Adapted from the final movement of a solo work for piano, Sonata Andina
, this duo for two marimbas is inspired by the jungle-dwelling warrior devil of Amazonian Perú known as the Saqsampillo
. The energy of the music is lively, sometimes even ferocious, and there appear musical motifs, rhythms, techniques, and instrumental allusions from both the central Andean mountains of Perú and the great jungles to the east. The following, for instance, are evoked:
I. Golpe: A technique from the Spanish and South American guitar-playing traditions where the strings are struck with the flat of the hands.

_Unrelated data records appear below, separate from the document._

-- ==== Sys2Proof/Decode.lean ====
section
/-! DEFINITION. Decoding a command word (R85–R87, R89), the encoder (R81–R85), the assembler
(R90), the byte lanes of a word (R64), and the host's entry to the decoder. -/

namespace Sys2Proof

/-- Why a word is no command (R87). -/
inductive IllegalWord
  /-- (a) Its OP is not one of the twelve values of R85. -/
  | unassignedOp
  /-- (b) Its OP is assigned but a reserved bit of its format is set. -/
  | reservedBit
deriving DecidableEq, Repr

/-- One row of R85: a word w is the command iff w & mask = match. -/
structure OpRow where
  mnemonic : Mnemonic
  pattern : Word
  mask : Word
deriving DecidableEq, Repr

/-- The opcode map (R85). -/
def opcodeTable : List OpRow :=
  [ ⟨.nop,       0x00000000#32, 0xFFFFFFFF#32⟩,
    ⟨.clrErr,    0x01000000#32, 0xFFFFFFFF#32⟩,
    ⟨.clearFreq, 0x10000000#32, 0xFFFFFFFF#32⟩,
    ⟨.count,     0x11000000#32, 0xFFFFFF00#32⟩,
    ⟨.setFreq,   0x12000000#32, 0xFFFFFF00#32⟩,
    ⟨.readFreq,  0x13000000#32, 0xFFFFFF00#32⟩,
    ⟨.build,     0x20000000#32, 0xFFFFFFFF#32⟩,
    ⟨.readNode,  0x21000000#32, 0xFFFFFE00#32⟩,
    ⟨.encode,    0x30000000#32, 0xFFFFFF00#32⟩,
    ⟨.decReset,  0x40000000#32, 0xFFFFFFFF#32⟩,
    ⟨.decBit,    0x41000000#32, 0xFFFFFFFE#32⟩,
    ⟨.decEnd,    0x42000000#32, 0xFFFFFFFF#32⟩ ]

/-- w matches the row (R85). -/
def OpRow.hits (r : OpRow) (w : Word) : Bool := w &&& r.mask == r.pattern

/-- OP = w[31:24] (R80). -/
def opOf (w : Word) : BitVec 8 := w.extractLsb' 24 8

/-- SYM = w[7:0] (R89). -/
def symOf (w : Word) : Byte := w.extractLsb' 0 8

/-- IDX = w[8:0] (R89). -/
def idxOf (w : Word) : NodeIdx := w.extractLsb' 0 9

/-- BIT = w[0] (R89). -/
def bitOf (w : Word) : Bool := w.getLsbD 0

/-- The command of a row with the operand fields taken from the word (R89). -/
def Mnemonic.withFieldsOf (m : Mnemonic) (w : Word) : Instr :=
  match m with
  | .nop => .nop
  | .clrErr => .clrErr
  | .clearFreq => .clearFreq
  | .count => .count (symOf w)
  | .setFreq => .setFreq (symOf w)
  | .readFreq => .readFreq (symOf w)
  | .build => .build
  | .readNode => .readNode (idxOf w)
  | .encode => .encode (symOf w)
  | .decReset => .decReset
  | .decBit => .decBit (bitOf w)
  | .decEnd => .decEnd

/-- Decoding, total: the row the word matches, or the kind of illegal word it is (R86, R87). -/
def decode (w : Word) : Except IllegalWord Instr :=
  match opcodeTable.find? (·.hits w) with
  | some r => .ok (r.mnemonic.withFieldsOf w)
  | none =>
    if opcodeTable.any (fun r => opOf r.pattern == opOf w) then .error .reservedBit
    else .error .unassignedOp

/-- The OP value of each command (R85). -/
def Mnemonic.op : Mnemonic → BitVec 8
  | .nop => 0x00#8
  | .clrErr => 0x01#8
  | .clearFreq => 0x10#8
  | .count => 0x11#8
  | .setFreq => 0x12#8
  | .readFreq => 0x13#8
  | .build => 0x20#8
  | .readNode => 0x21#8
  | .encode => 0x30#8
  | .decReset => 0x40#8
  | .decBit => 0x41#8
  | .decEnd => 0x42#8

/-- OP << 24 | operand (R90). -/
def commandWord (op : BitVec 8) (operand : Word) : Word := op.setWidth 32 <<< 24 ||| operand

/-- The operand field of an instruction, zero-extended; every reserved bit is 0 (R81–R84). -/
def Instr.operandWord : Instr → Word
  | .nop | .clrErr | .clearFreq | .build | .decReset | .decEnd => 0#32
  | .count sym | .setFreq sym | .readFreq sym | .encode sym => sym.setWidth 32
  | .readNode idx => idx.setWidth 32
  | .decBit bit => if bit then 1#32 else 0#32

/-- The command word of an instruction, from the formats R81–R84 and the OP values of R85. -/
def encode (i : Instr) : Word := commandWord i.mnemonic.op i.operandWord

/-- R90: the assembler refuses a command that is not well-formed and never truncates an operand;
the word is OP << 24 | operand. -/
def assemble (c : SourceCommand) : Option Word :=
  if c.wf then
    some (commandWord c.mnemonic.op (BitVec.ofNat 32 ((c.operand.map Operand.value).getD 0)))
  else none

/-- Byte lane k of a word: lane 0 holds bits [7:0], lane 3 bits [31:24] (R64). -/
def laneByte (w : Word) (k : Nat) : Byte := w.extractLsb' (8 * k) 8

/-- The word whose byte lanes are b0 (offset+0) to b3 (offset+3), little-endian (R64). -/
def wordOfLanes (b0 b1 b2 b3 : Byte) : Word := b3 ++ b2 ++ b1 ++ b0

/-- Decoding the bytes of one command word in lane order; a command is exactly one 32-bit word,
so no other number of bytes is a command (R80). -/
def decodeBytes : List Byte → Option (Except IllegalWord Instr)
  | [b0, b1, b2, b3] => some (decode (wordOfLanes b0 b1 b2 b3))
  | _ => none

/-- The instruction the decoder reads from an instruction of `nbits` bits whose bits are `w`,
bit 0 the least significant of its one word (R80); the bits above `nbits` are 0. -/
def decodeTableWord (nbits w : Nat) : Option Instr :=
  let v : Word := BitVec.ofNat 32 (w % 2 ^ nbits)
  match decodeBytes [laneByte v 0, laneByte v 1, laneByte v 2, laneByte v 3] with
  | some (.ok i) => some i
  | _ => none

end Sys2Proof
end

There results a very apparent moment of silence afterwards.
II. Zampoña: The zampoña is the bamboo panpipe of the Andes, the quintessential wind instrument of this culture. The melodies are often simple but nevertheless still rhythmically lively and inflected with grace notes.
III. Sesquiáltera: Literally, “changing sixes” or the juxtaposition of compound duple (6/8) and simple triple (3/4) meters. This rhythmic pattern is common to many styles of Latin American music.
IV. Marimba: Although originally imported from Africa, the marimba instrument is popular all through Latin America and figures prominently in many kinds of folkloric and popular music. Frequent, percussively-played repeated notes are hallmarks of this style.
V. Vendaval: A particularly violent and gusty rainstorm of Latin America.